The data cyclotron query processing scheme
Presented at the International Conference on Extending Database Technology, Lausanne, Switzerland
Distributed database systems exploit static workload characteristics to steer data fragmentation and data allocation schemes. However, the grand challenge of distributed query processing is to come up with a self-organizing architecture, which exploits all resources to manage the hot data set, minimize query response time, and maximize throughput without global co-ordination. In this paper, we introduce the Data Cyclotron architecture which addresses the challenges using turbulent data movement through a storage ring built from distributed main memory capitalizing modern remote-DMA facilities. Queries assigned to individual nodes interact with the Data Cyclotron by picking up data fragments continuously flowing around, i.e., the hot set. Each data fragment carries a level of interest (LOI) metric, which represents the cumulative query interest as the fragment passes around the ring multiple times. A fragment with a LOI below a given threshold, inversely proportional to the ring load, is pulled out to free up resources. This threshold is dynamically adjusted in a distributed manor based on ring characteristics and query needs.
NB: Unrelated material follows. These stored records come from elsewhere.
/-! ### setInst -/

@[simp] theorem setInst_pending (i : Nat) (x : PtpInst) : (s.setInst i x).pending = s.pending := rfl
@[simp] theorem setInst_gts (i : Nat) (x : PtpInst) : (s.setInst i x).gts = s.gts := rfl
@[simp] theorem setInst_regs (i : Nat) (x : PtpInst) : (s.setInst i x).regs = s.regs := rfl
@[simp] theorem setInst_ctrs (i : Nat) (x : PtpInst) : (s.setInst i x).ctrs = s.ctrs := rfl
@[simp] theorem setInst_cntHi (i : Nat) (x : PtpInst) : (s.setInst i x).cntHi = s.cntHi := rfl
@[simp] theorem setInst_rdata (i : Nat) (x : PtpInst) : (s.setInst i x).rdata = s.rdata := rfl
@[simp] theorem setInst_spiStatus (i : Nat) (x : PtpInst) : (s.setInst i x).spiStatus = s.spiStatus := rfl
@[simp] theorem setInst_msix (i : Nat) (x : PtpInst) : (s.setInst i x).msix = s.msix := rfl
@[simp] theorem setInst_log (i : Nat) (x : PtpInst) : (s.setInst i x).log = s.log := rfl
@[simp] theorem setInst_cfg (i : Nat) (x : PtpInst) : (s.setInst i x).cfg = s.cfg := rfl
@[simp] theorem setInst_load (i : Nat) (x : PtpInst) : (s.setInst i x).load = s.load := rfl
@[simp] theorem setInst_staging (i : Nat) (x : PtpInst) : (s.setInst i x).staging = s.staging := rfl
@[simp] theorem setInst_ports (i : Nat) (x : PtpInst) : (s.setInst i x).ports = s.ports := rfl
@[simp] theorem setInst_queues (i : Nat) (x : PtpInst) : (s.setInst i x).queues = s.queues := rfl
@[simp] theorem setInst_qfResult (i : Nat) (x : PtpInst) : (s.setInst i x).qfResult = s.qfResult := rfl
@[simp] theorem setInst_sup (i : Nat) (x : PtpInst) : (s.setInst i x).sup = s.sup := rfl
@[simp] theorem setInst_fuses (i : Nat) (x : PtpInst) : (s.setInst i x).fuses = s.fuses := rfl
@[simp] theorem setInst_trust (i : Nat) (x : PtpInst) : (s.setInst i x).trust = s.trust := rfl
@[simp] theorem setInst_host (i : Nat) (x : PtpInst) : (s.setInst i x).host = s.host := rfl
@[simp] theorem setInst_se (i : Nat) (x : PtpInst) : (s.setInst i x).se = s.se := rfl
@[simp] theorem setInst_ce (i : Nat) (x : PtpInst) : (s.setInst i x).ce = s.ce := rfl
@[simp] theorem setInst_em (i : Nat) (x : PtpInst) : (s.setInst i x).em = s.em := rfl
@[simp] theorem setInst_cz (i : Nat) (x : PtpInst) : (s.setInst i x).cz = s.cz := rfl
@[simp] theorem setInst_rc (i : Nat) (x : PtpInst) : (s.setInst i x).rc = s.rc := rfl
@[simp] theorem setInst_ha (i : Nat) (x : PtpInst) : (s.setInst i x).ha = s.ha := rfl
@[simp] theorem setInst_mf (i : Nat) (x : PtpInst) : (s.setInst i x).mf = s.mf := rfl
@[simp] theorem setInst_pwrEn (i : Nat) (x : PtpInst) : (s.setInst i x).pwrEn = s.pwrEn := rfl
@[simp] theorem setInst_pmbusOn (i : Nat) (x : PtpInst) : (s.setInst i x).pmbusOn = s.pmbusOn := rfl
@[simp] theorem setInst_gpioPins (i : Nat) (x : PtpInst) : (s.setInst i x).gpioPins = s.gpioPins := rfl
@[simp] theorem setInst_freeN (i : Nat) (x : PtpInst) : (s.setInst i x).freeN = s.freeN := rfl
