-- ==== Sys2Proof/Laws/Shape.lean ====
section
/-! SUPPORT. The shape of every meaning, once for all: a command acts at its GTS and leaves the queue alone. -/

namespace Sys2Proof.Machine
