-- ==== Sys2Proof/Tests/Slice0.lean ====
section
/-! SUPPORT. Checks of the author's own: ill-formed commands are refused, small examples of the spec, and for every statement with
hypotheses concrete states and operands that meet them, clause by clause. -/

set_option Elab.async false
set_option maxRecDepth 100000
set_option synthInstance.maxSize 2000
set_option synthInstance.maxHeartbeats 200000

namespace Sys2Proof.Tests
open Sys2Proof Sys2Proof.Machine Sys2Proof.Machine.State

/-! ### Ill-formed commands are refused by `Instr.wf` -/

theorem test_wf_write_needs_data : (Instr.registerWrite 0 .host 0x4004C true []).wf = false := by decide
theorem test_wf_coefficients_need_data : (Instr.coefWrite 0 .host 0x600000 []).wf = false := by decide
theorem test_wf_coefficients_below_their_banks : (Instr.coefWrite 0 .host 0x5FFFFC [0]).wf = false := by decide
theorem test_wf_coefficients_above_their_banks : (Instr.coefWrite 0 .host 0x800000 [0]).wf = false := by decide
theorem test_wf_pfc_needs_eight_quanta : (Instr.pauseFrame 0 0 (.pfc 0xFF (List.replicate 7 9))).wf = false := by decide
theorem test_wf_queues_end_at_95 :
    ([.queuePush 0 13 96 0 0 ⟨[], []⟩ none, .pushComplete 0 96 [] false, .queuePop 0 13 96, .popComplete 0 96, .stalledPushProceed 0 96,
      .stalledPopProceed 0 96, .idleTimeout 0 96, .immediateFlush 0 (.bus .host) 96, .boundaryFlush 0 (.bus .host) 96, .flushPoint 0 96,
      .flushForced 0 96, .mark 0 (.bus .host) 96, .release 0 (.bus .host) 96, .rewind 0 (.bus .host) 96, .pfcRepeat 0 96] : List Instr).all
      (fun c => !c.wf) = true := by decide
theorem test_wf_contexts_end_at_2047 :
    ([.keyload 0 .host 0 0 2048, .change 0 .host 0 0 2048, .discard 0 .host 0 0 2048, .save 0 .host 0 0 2048, .restore 0 .host 0 0 2048,
      .exportCtx 0 .host 0 0 0x7FFF, .importCtx 0 .host 0 0 0x8020] : List Instr).all (fun c => !c.wf) = true := by decide
theorem test_wf_stretches_rise : (Instr.queuePush 0 13 5 0 0 ⟨[], [(7, [1]), (6, [2])]⟩ none).wf = false := by decide
theorem test_wf_a_write_pass_has_started : (Instr.taskCommit 7 5 ⟨false, 8⟩).wf = false := by decide
theorem test_wf_local_ports : ([.localFrame 0 0x14 [] none, .lpUnlock 0 0x22] : List Instr).all (fun c => !c.wf) = true := by decide
theorem test_wf_accepts :
    ([.registerWrite 0 .host 0x4004C true [7], .coefWrite 0 .host 0x7FFFFC [0], .pauseFrame 0 0 (.pfc 0xFF (List.replicate 8 9)),
      .queuePop 0 13 95, .keyload 0 .host 0 0 2047, .keyload 0 .host 0 0 0x801F, .localFrame 0 0x21 [] none, .trstN 0] : List Instr).all
      (fun c => c.wf) = true := by decide

/-! ### Small examples -/

/-- An empty queue: the device idles (log 1). -/
theorem test_empty_queue_idles : step State.reset = .next State.reset := rfl
/-- No word of the table spells a command (log 2). -/
theorem test_no_word_spells_a_command : State.reset.withFetchWord 32 0x4B41454E = State.reset := rfl
/-- GL_ID, [00]. -/
theorem test_reset_reads_gl_id : readVal State.reset 0 = 0x4096C412 := by decide +kernel
/-- The check value of CRC-32, IEEE 802.3, for the digits 1 to 9. -/
theorem test_crc32_check_value : crc32 [0x31, 0x32, 0x33, 0x34, 0x35, 0x36, 0x37, 0x38, 0x39] = 0xCBF43926 := by decide +kernel
/-- The check value of CRC-32C. -/
theorem test_crc32c_check_value : crc32c [0x31, 0x32, 0x33, 0x34, 0x35, 0x36, 0x37, 0x38, 0x39] = 0xE3069283 := by decide +kernel
/-- SHAKE256 of the empty message, FIPS 202. -/
theorem test_shake256_empty : (shake256 []).take 4 = [0x46, 0xB9, 0xDD, 0x2B] := by decide +kernel
/-- An Ell is 500,000 grains of 250 ps: 8,000 Ells a second. -/
theorem test_ell_of_one_second : ({ ({} : State) with gts := 4000000000 }).ell = 8000 := by decide +kernel
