/-- The v registers the two source fields of a half read (rule 4 of R76); a ve operand counts both its registers. -/
def halfVRegs (h : RawHalf) : List Nat :=
  ([h.a, h.b].filterMap fun c => if 0x20 ≤ c.toNat ∧ c.toNat < 0x60 then some (c.toNat - 0x20) else none) ++
    (if h.op = 0x11 then [h.a.toNat - 0x20 + 1] else [])

/-- Rules 3 and 4 of R76. -/
def pairRules (h0 h1 : RawHalf) : Bool :=
  let regs := (halfVRegs h0 ++ halfVRegs h1).eraseDups
  (h0.d != h1.d || h0.d == 0) &&
    (List.range 4).all fun bank => (regs.filter fun i => i % 4 == bank).length ≤ 2

/-- A trap of half H1 carries the half bit of Table 3.9. -/
def inH1 (x : Dec α) : Dec α :=
  match x with
  | .error e => .error { e with half := true }
  | .ok a => .ok a

def decodePair (fp : Footprint) (w : Word) : Dec Instr := do
  let h0 := RawHalf.ofBits (w.extractLsb' 31 31)
  let h1 := RawHalf.ofBits (w.extractLsb' 0 31)
  Dec.need (h0Assigned h0.op) (Undef.illegal 24)
  inH1 (Dec.need (h1Assigned h1.op) (Undef.illegal 24))
  let i0 ← decodeH0 fp h0
  let i1 ← inH1 (decodeH1 fp h1)
  Dec.need (pairRules h0 h1) (Undef.operand 63)
  return .pairWord i0 i1

/-- Decodes a word, `lit` being the word after it, under a footprint. -/
def decodeIn (fp : Footprint) (w lit : Word) : Instr :=
  match (if w.extractLsb' 62 2 = 1 then decodePair fp w else decodeSingle fp (RawWord.ofWord w) lit) with
  | .ok i => i
  | .error e => .undefinedEncoding e.cause e.half e.field

/-- Decodes a word whatever the node declares. -/
def decode (w lit : Word) : Instr := decodeIn .full w lit

/-- Class 11 takes the following literal word (R62). -/
def wordIsExtended (w : Word) : Bool := w.extractLsb' 62 2 == 3

/-- Why a byte list holds no instruction word. -/
inductive DecodeError where
  | truncated
  deriving DecidableEq, Repr

/-- The little-endian value of a byte list (R3). -/
def leNat : List Byte → Nat
  | [] => 0
  | b :: bs => b.toNat + 256 * leNat bs

/-- The low `k` bytes of a value, least significant first (R3). -/
def leBytes : Nat → Nat → List Byte
  | 0, _ => []
  | k + 1, v => BitVec.ofNat 8 v :: leBytes k (v / 256)

/-- Decodes the first instruction of a byte list and answers the bytes after it. -/
def decodeBytes (bs : List Byte) : Except DecodeError (Instr × List Byte) :=
  if bs.length < 8 then .error .truncated
  else
    let w : Word := .ofNat 64 (leNat (bs.take 8))
    if wordIsExtended w then
      if bs.length < 16 then .error .truncated
      else .ok (decode w (.ofNat 64 (leNat ((bs.drop 8).take 8))), bs.drop 16)
    else .ok (decode w 0, bs.drop 8)

/-- The decoder on a table word: bits counted from bit 0 of the first word, zero above `nbits`. -/
def decodeTableWord (nbits w : Nat) : Option Instr :=
  match decodeBytes (leBytes 16 (w % 2 ^ nbits)) with
  | .ok (i, _) => some i
  | .error _ => none

/-! ## Encoding, from the same tables -/

/-- Field B as it is encoded. -/
inductive BEnc where
  | reg (code : BitVec 7) (mode : BitVec 2)
  | imm (i : BitVec 31)
  | lit (w : Word)
  deriving DecidableEq, Repr

def XName.code : XName → BitVec 7
  | .x i => .ofNat 7 i.val
  | .rowid => 0x7B

def VName.code : VName → BitVec 7
  | .v i => .ofNat 7 (0x20 + i.val)
  | .n => 0x78
  | .lane => 0x7A

def VDst.code : VDst → BitVec 7
  | .v i => .ofNat 7 (0x20 + i.val)
  | .s => 0x79

def vEnc (i : Fin 64) : BitVec 7 := .ofNat 7 (0x20 + i.val)
def xEnc (i : Fin 32) : BitVec 7 := .ofNat 7 i.val
def aEnc (i : Fin 4) : BitVec 7 := .ofNat 7 (0x60 + i.val)
def wEnc (i : Fin 4) : BitVec 7 := .ofNat 7 (0x64 + i.val)
def pEnc (i : Fin 8) : BitVec 7 := .ofNat 7 (0x68 + i.val)
def dEnc (i : Fin 8) : BitVec 7 := .ofNat 7 (0x70 + i.val)

def XOp.enc : XOp → BEnc
  | .reg s => .reg s.name.code s.mode.code
  | .imm i => .imm i
  | .lit w => .lit w

def VOp.enc : VOp → BEnc
  | .reg s => .reg s.name.code s.mode.code
  | .imm i => .imm i
  | .lit w => .lit w

/-- A source as a code and a mode. -/
abbrev SEnc := BitVec 7 × BitVec 2

def XSrc.enc (s : XSrc) : SEnc := (s.name.code, s.mode.code)
def VSrc.enc (s : VSrc) : SEnc := (s.name.code, s.mode.code)
def RSrc.enc (s : RSrc) : SEnc := (vEnc s.reg, s.mode.code)
def ASrc.enc (s : ASrc) : SEnc := (aEnc s.reg, s.mode.code)
def WSrc.enc (s : WSrc) : SEnc := (wEnc s.reg, s.mode.code)
def PSrc.enc (s : PSrc) : SEnc := (pEnc s.reg, s.mode.code)
def DSrc.enc (s : DSrc) : SEnc := (dEnc s.reg, s.mode.code)
def noSrc : SEnc := (0, 0)
def SEnc.b (s : SEnc) : BEnc := .reg s.1 s.2

def SendSrc.enc : SendSrc → SEnc
  | .v s => s.enc
  | .a s => s.enc
  | .w s => s.enc

def AccOp.enc : AccOp → SEnc
  | .a s => s.enc
  | .n m => (0x78, m.code)

def ADst.code : ADst → BitVec 7
  | .a i => aEnc i
  | .s => 0x79

def RecvDst.code : RecvDst → BitVec 7
  | .v i => vEnc i
  | .a i => aEnc i

/-- The words of an instruction from its fields: opcode, guard, D, A, B, C and modifier. -/
def encWords (opc : BitVec 10) (g : Option Guard) (d : BitVec 7) (a : SEnc) (b : BEnc) (c : SEnc) (m : BitVec 13) :
    List Word :=
  let gb : BitVec 1 := if g.isSome then 1 else 0
  let nb : BitVec 1 := match g with | some x => if x.neg then 1 else 0 | none => 0
  let gp : BitVec 3 := match g with | some x => .ofNat 3 x.p.val | none => 0
  match b with
  | .reg code mode => [RawWord.toWord ⟨0, opc, gb, nb, gp, d, a.1, a.2, code ++ mode ++ c.1 ++ c.2 ++ m⟩]
  | .imm i => [RawWord.toWord ⟨2, opc, gb, nb, gp, d, a.1, a.2, i⟩]
  | .lit w => [RawWord.toWord ⟨3, opc, gb, nb, gp, d, a.1, a.2, 0x7F#7 ++ 0#2 ++ c.1 ++ c.2 ++ m⟩, w]

/-- The common modifier of R65. -/
def modR (rm : RMode) (sat : Bool) (fmt : Fmt) (low : BitVec 5) : BitVec 13 :=
  rm.code ++ BitVec.ofBool sat ++ fmt.code ++ low

def modUn (un : Bool) (low : BitVec 4) : BitVec 5 := BitVec.ofBool un ++ low

def MemMod.enc (m : MemMod) : BitVec 13 :=
  m.scope.code ++ m.fmt.code ++ 0#1 ++ BitVec.ofBool m.ordered ++ BitVec.ofBool m.x ++ m.width.code

def AtomMod.enc (m : AtomMod) (op : BitVec 3) : BitVec 13 :=
  m.scope.code ++ op ++ BitVec.ofBool m.f ++ BitVec.ofBool m.un ++ BitVec.ofBool m.glob ++
    BitVec.ofBool m.acqrel ++ 1#1 ++ BitVec.ofBool m.wide

def encXXB (opc : BitVec 10) (d : Fin 32) (a : XSrc) (b : XOp) : List Word :=
  encWords opc none (xEnc d) a.enc b.enc noSrc 0

def encXX (opc : BitVec 10) (d : Fin 32) (a : XSrc) : List Word :=
  encWords opc none (xEnc d) a.enc noSrc.b noSrc 0

def encNil (opc : BitVec 10) : List Word := encWords opc none 0 noSrc noSrc.b noSrc 0

/-- A pair half's fields for an instruction of Tables 4.8 and 4.9, none for any other. -/
def RawHalf.ofInstr : Instr → Option RawHalf
  | .vadd _ d a b rm _ _ => some ⟨0x00, d.code, a.enc.1, hb b.enc, rm.code⟩
  | .vsub _ d a b rm _ _ => some ⟨0x01, d.code, a.enc.1, hb b.enc, rm.code⟩
  | .vmul _ d a b rm _ _ => some ⟨0x02, d.code, a.enc.1, hb b.enc, rm.code⟩
  | .vmin _ d a b _ => some ⟨0x03, d.code, a.enc.1, hb b.enc, 0⟩
  | .vmax _ d a b _ => some ⟨0x04, d.code, a.enc.1, hb b.enc, 0⟩
  | .vabs _ d a _ => some ⟨0x05, d.code, a.enc.1, 0, 0⟩
  | .vneg _ d a _ => some ⟨0x06, d.code, a.enc.1, 0, 0⟩
  | .vand _ d a b => some ⟨0x07, d.code, a.enc.1, hb b.enc, 0⟩
  | .vor _ d a b => some ⟨0x08, d.code, a.enc.1, hb b.enc, 0⟩
  | .vxor _ d a b => some ⟨0x09, d.code, a.enc.1, hb b.enc, 0⟩
  | .vshl _ d a b _ _ => some ⟨0x0A, d.code, a.enc.1, hb b.enc, 0⟩
  | .vshr _ d a b => some ⟨0x0B, d.code, a.enc.1, hb b.enc, 0⟩
  | .vsar _ d a b => some ⟨0x0C, d.code, a.enc.1, hb b.enc, 0⟩
  | .vrot _ d a b => some ⟨0x0D, d.code, a.enc.1, hb b.enc, 0⟩
  | .vbcast _ d a b => some ⟨0x0E, d.code, a.enc.1, hb b.enc, 0⟩
  | .mstep _ d a b _ _ => some ⟨0x10, aEnc d, a.enc.1, b.enc.1, 0⟩
  | .msteps _ d a b _ _ => some ⟨0x11, aEnc d, a.enc.1, b.enc.1, 0⟩
  | .accz _ d => some ⟨0x12, aEnc d, 0, 0, 0⟩
  | .accwr _ d a => some ⟨0x13, aEnc d, a.enc.1, 0, 0⟩
  | .accadd _ d a b => some ⟨0x14, aEnc d, a.enc.1, b.enc.1, 0⟩
  | .add d a b => some ⟨0x40, xEnc d, a.enc.1, hb b.enc, 0⟩
  | .sub d a b => some ⟨0x41, xEnc d, a.enc.1, hb b.enc, 0⟩
  | .mul d a b => some ⟨0x42, xEnc d, a.enc.1, hb b.enc, 0⟩
  | .and d a b => some ⟨0x43, xEnc d, a.enc.1, hb b.enc, 0⟩
  | .or d a b => some ⟨0x44, xEnc d, a.enc.1, hb b.enc, 0⟩
  | .xor d a b => some ⟨0x45, xEnc d, a.enc.1, hb b.enc, 0⟩
  | .shl d a b => some ⟨0x46, xEnc d, a.enc.1, hb b.enc, 0⟩
  | .shr d a b => some ⟨0x47, xEnc d, a.enc.1, hb b.enc, 0⟩
  | .sar d a b => some ⟨0x48, xEnc d, a.enc.1, hb b.enc, 0⟩
  | .min d a b => some ⟨0x49, xEnc d, a.enc.1, hb b.enc, 0⟩
  | .max d a b => some ⟨0x4A, xEnc d, a.enc.1, hb b.enc, 0⟩
  | .slt d a b => some ⟨0x4B, xEnc d, a.enc.1, hb b.enc, 0⟩
  | .sltn d a b => some ⟨0x4C, xEnc d, a.enc.1, hb b.enc, 0⟩
  | .seq d a b => some ⟨0x4D, xEnc d, a.enc.1, hb b.enc, 0⟩
  | .mov d a => some ⟨0x4E, xEnc d, a.enc.1, 0, 0⟩
  | .ld _ d a b m => some ⟨0x50, d.code, a.enc.1, b.enc.1, 0#1 ++ m.width.code⟩
  | .ldv _ d a b m => some ⟨0x51, d.code, a.enc.1, hb b.enc, 0#1 ++ m.width.code⟩
  | .ldb _ d a b m => some ⟨0x52, d.code, a.enc.1, hb b.enc, 0#1 ++ m.width.code⟩
  | .lds d a b m => some ⟨0x53, xEnc d, a.enc.1, hb b.enc, 0#1 ++ m.width.code⟩
  | .pref a b => some ⟨0x54, 0, a.enc.1, hb b.enc, 0⟩
  | _ => none
where
  /-- The register code of field B; an immediate has no pair form. -/
  hb : BEnc → BitVec 7
    | .reg c _ => c
    | _ => 0x7F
It optimizes the resource utilization keeping the average data access delay low. The proposed architecture has a modest impact on existing query execution engines. This is illustrated using an extensive validated simulation study for the Data Cyclotron protocols. The results underpin their robustness in turbulent workload scenarios as well as in the TPC-H scenario. Furthermore, we think that using state-of-the-art network technology, e.g., RDMA, could lead to even more promising results. The Data Cyclotron architecture opens a new vista for modern distributed database architectures with a plethora of research challenges barely scratched upon.
|International Conference on Extending Database Technology|
Pereira Goncalves, R.A, & Kersten, M.L. (2010). The data cyclotron query processing scheme. In Proceedings of International Conference on Extending Database Technology 2010 (EDBT 13) (pp. 75–86). MIT Press.